[Dataset entries]

-- ==== Sys2Proof/Laws/Limbs.lean ====
section
/-! SUPPORT. Limbs of a value, the address decode of the register windows, and the canonical form of the
big registers. -/

namespace Sys2Proof.Machine

theorem limbOf_toNat (x i : Nat) : (limbOf x i).toNat = x / 2 ^ (32 * i) % 2 ^ 32 := by
  simp [limbOf, field]

/-- A value splits at limb `i` into what lies above, the limb, and what lies below. -/
theorem split_at_limb (x i : Nat) :
    x = (x / 2 ^ (32 * i) / 2 ^ 32 * 2 ^ 32 + (limbOf x i).toNat) * 2 ^ (32 * i) + x % 2 ^ (32 * i) := by
  rw [limbOf_toNat, Nat.div_add_mod', Nat.div_add_mod']

/-- What `putLimb` makes: the same parts above and below, the new limb between. -/
theorem putLimb_eq (x i : Nat) (v : Word) :
    putLimb x i v =
      (x / 2 ^ (32 * i) / 2 ^ 32 * 2 ^ 32 + v.toNat) * 2 ^ (32 * i) + x % 2 ^ (32 * i) := by
  have h := split_at_limb x i
  unfold putLimb
  generalize x / 2 ^ (32 * i) / 2 ^ 32 * 2 ^ 32 = hi at *
  generalize x % 2 ^ (32 * i) = lo at *
  generalize 2 ^ (32 * i) = w at *
  rw [Nat.add_mul] at h ⊢
  omega

theorem limbOf_putLimb_self (x i : Nat) (v : Word) : limbOf (putLimb x i v) i = v := by
  apply BitVec.eq_of_toNat_eq
  have hlo : x % 2 ^ (32 * i) < 2 ^ (32 * i) := Nat.mod_lt _ (by positivity)
  rw [limbOf_toNat, putLimb_eq, Nat.add_comm, Nat.add_mul_div_right _ _ (by positivity),
    Nat.div_eq_of_lt hlo, Nat.zero_add, Nat.add_comm, Nat.add_mul_mod_self_right,
    Nat.mod_eq_of_lt v.isLt]

theorem limbOf_putLimb_other (x i j : Nat) (v : Word) (h : j ≠ i) :
    limbOf (putLimb x i v) j = limbOf x j := by
  apply BitVec.eq_of_toNat_eq
  rw [limbOf_toNat, limbOf_toNat, putLimb_eq]
  have hlo : x % 2 ^ (32 * i) < 2 ^ (32 * i) := Nat.mod_lt _ (by positivity)
  rcases Nat.lt_or_gt_of_ne h with hj | hj
  · -- `j` below `i`: only the low part matters
    have hp : 2 ^ (32 * i) = 2 ^ (32 * (i - j - 1)) * 2 ^ 32 * 2 ^ (32 * j) := by
      rw [← pow_add, ← pow_add]; congr 1; omega
    have key : ∀ q : Nat, (q * 2 ^ (32 * i) + x % 2 ^ (32 * i)) / 2 ^ (32 * j) % 2 ^ 32 =
        x % 2 ^ (32 * i) / 2 ^ (32 * j) % 2 ^ 32 := fun q => by
      rw [hp, show q * (2 ^ (32 * (i - j - 1)) * 2 ^ 32 * 2 ^ (32 * j)) =
        q * 2 ^ (32 * (i - j - 1)) * 2 ^ 32 * 2 ^ (32 * j) by ring, Nat.add_comm,
        Nat.add_mul_div_right _ _ (by positivity), Nat.add_mul_mod_self_right]
    rw [key, ← key (x / 2 ^ (32 * i)), Nat.div_add_mod']
  · -- `j` above `i`: only the high part matters
    have hp : 2 ^ (32 * j) = 2 ^ (32 * i) * (2 ^ 32 * 2 ^ (32 * (j - i - 1))) := by
      rw [← pow_add, ← pow_add]; congr 1; omega
    have key : ∀ c lo : Nat, c < 2 ^ 32 → lo < 2 ^ (32 * i) →
        ((x / 2 ^ (32 * i) / 2 ^ 32 * 2 ^ 32 + c) * 2 ^ (32 * i) + lo) / 2 ^ (32 * j) =
          x / 2 ^ (32 * i) / 2 ^ 32 / 2 ^ (32 * (j - i - 1)) := fun c lo hc hl => by
      rw [hp, ← Nat.div_div_eq_div_mul, ← Nat.div_div_eq_div_mul, Nat.add_comm,
        Nat.add_mul_div_right _ _ (by positivity), Nat.div_eq_of_lt hl, Nat.zero_add, Nat.add_comm,
        Nat.add_mul_div_right _ _ (by positivity), Nat.div_eq_of_lt hc, Nat.zero_add]
    rw [key _ _ v.isLt hlo, ← key _ _ (limbOf x i).isLt hlo, ← split_at_limb]

/-- Writing a limb below `L` keeps a value below `2^W`: the canonical form (10_state.md R33). -/
theorem putLimb_lt {p : Params} {x i : Nat} (v : Word) (hx : x < p.bound) (hi : i < p.limbs) :
    putLimb x i v < p.bound := by
  have hb : p.bound = 2 ^ (32 * (p.limbs - i - 1)) * 2 ^ 32 * 2 ^ (32 * i) := by
    rw [Params.bound, Params.width, ← pow_add, ← pow_add]; congr 1; omega
  rw [putLimb_eq]
  have hlo : x % 2 ^ (32 * i) < 2 ^ (32 * i) := Nat.mod_lt _ (by positivity)
  have hhi : x / 2 ^ (32 * i) / 2 ^ 32 < 2 ^ (32 * (p.limbs - i - 1)) := by
    rw [Nat.div_div_eq_div_mul]
    apply Nat.div_lt_of_lt_mul
    calc x < p.bound := hx
      _ = _ := by rw [hb]; ring
  have hv := v.isLt
  rw [hb]
  generalize x / 2 ^ (32 * i) / 2 ^ 32 = hi' at *
  generalize x % 2 ^ (32 * i) = lo at *
  generalize 2 ^ (32 * (p.limbs - i - 1)) = H at *
  generalize 2 ^ (32 * i) = w at *
  have h1 : hi' * 2 ^ 32 + v.toNat + 1 ≤ H * 2 ^ 32 := by omega
  calc (hi' * 2 ^ 32 + v.toNat) * w + lo < (hi' * 2 ^ 32 + v.toNat + 1) * w := by
        rw [Nat.add_mul _ 1, Nat.one_mul]; omega
    _ ≤ H * 2 ^ 32 * w := Nat.mul_le_mul_right _ h1

theorem bound_pos (p : Params) : 0 < p.bound := by unfold Params.bound; positivity

/-- In canonical form a register is below `2^W`. -/
theorem getBig_lt {s : State} (h : s.big.wf s.params) (r : BigReg) : getBig r s < s.params.bound := by
  obtain ⟨ha, hb, hn, h0, h1, h2⟩ := h
  cases r <;> assumption

/-- A register write keeps the canonical form. -/
theorem setBig_wf {s : State} (h : s.big.wf s.params) (r : BigReg) (v : Nat) :
    (setBig r v s).big.wf s.params := by
  obtain ⟨ha, hb, hn, h0, h1, h2⟩ := h
  have hv : v % s.params.bound < s.params.bound := Nat.mod_lt _ (bound_pos _)
  cases r <;> exact ⟨by assumption, by assumption, by assumption, by assumption, by assumption,
    by assumption⟩

/-- The reset values are in canonical form. -/
theorem reset_wf (p : Params) : (State.atReset p).big.wf p :=
  ⟨bound_pos p, bound_pos p, bound_pos p, bound_pos p, bound_pos p, bound_pos p⟩

/-- The windows of 20_memory.md R81: what the offset of limb `i` names. -/
theorem decodeOffset_window (p : Params) (r : BigReg) {i : Nat} (hi : i ≤ 1023) :
    decodeOffset p (windowBase r + 4 * i) = if i < p.limbs then .limb r i else .beyond := by
  have hn : regNumber r ≤ 5 := by cases r <;> decide
  have h1 : ¬ windowBase r + 4 * i < 0x1000 := by unfold windowBase; omega
  have h2 : (windowBase r + 4 * i) / 0x1000 - 1 = regNumber r := by unfold windowBase; omega
  have h3 : (windowBase r + 4 * i) % 0x1000 / 4 = i := by unfold windowBase; omega
  have h4 : regOfNumber (regNumber r) = some r := by cases r <;> rfl
  simp only [decodeOffset, if_neg h1, h2, h3, h4]

/-- A limb that the address decode names is one of the register's. -/
theorem decodeOffset_limb {p : Params} {off i : Nat} {r : BigReg}
    (h : decodeOffset p off = .limb r i) : i < p.limbs := by
  unfold decodeOffset at h
  split at h
  · split at h <;> cases h
  · split at h
    · split at h
      · cases h; assumption
      · cases h
    · cases h

/-- An offset that names a limb lies in that limb's word of the window (20_memory.md R81, R82). -/
theorem decodeOffset_limb_word {p : Params} {off i : Nat} {r : BigReg}
    (h : decodeOffset p off = .limb r i) : off / 4 * 4 = windowBase r + 4 * i := by
  have hreg : ∀ n, regOfNumber n = some r → n = regNumber r := by
    intro n hn
    unfold regOfNumber at hn
    split at hn <;> cases hn <;> rfl
  unfold decodeOffset at h
  split at h
  · split at h <;> cases h
  · split at h
    · rename_i r' hr
      split at h
      · cases h
        have := hreg _ hr
        unfold windowBase
        omega
      · cases h
    · cases h

end Sys2Proof.Machine
end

• _WHAT TO DO_:
Copy each line of the records above that carries the word "some".

• _COMPLETED TASK_:
  have h4 : regOfNumber (regNumber r) = some r := by cases r <;> rfl
  have hreg : ∀ n, regOfNumber n = some r → n = regNumber r := by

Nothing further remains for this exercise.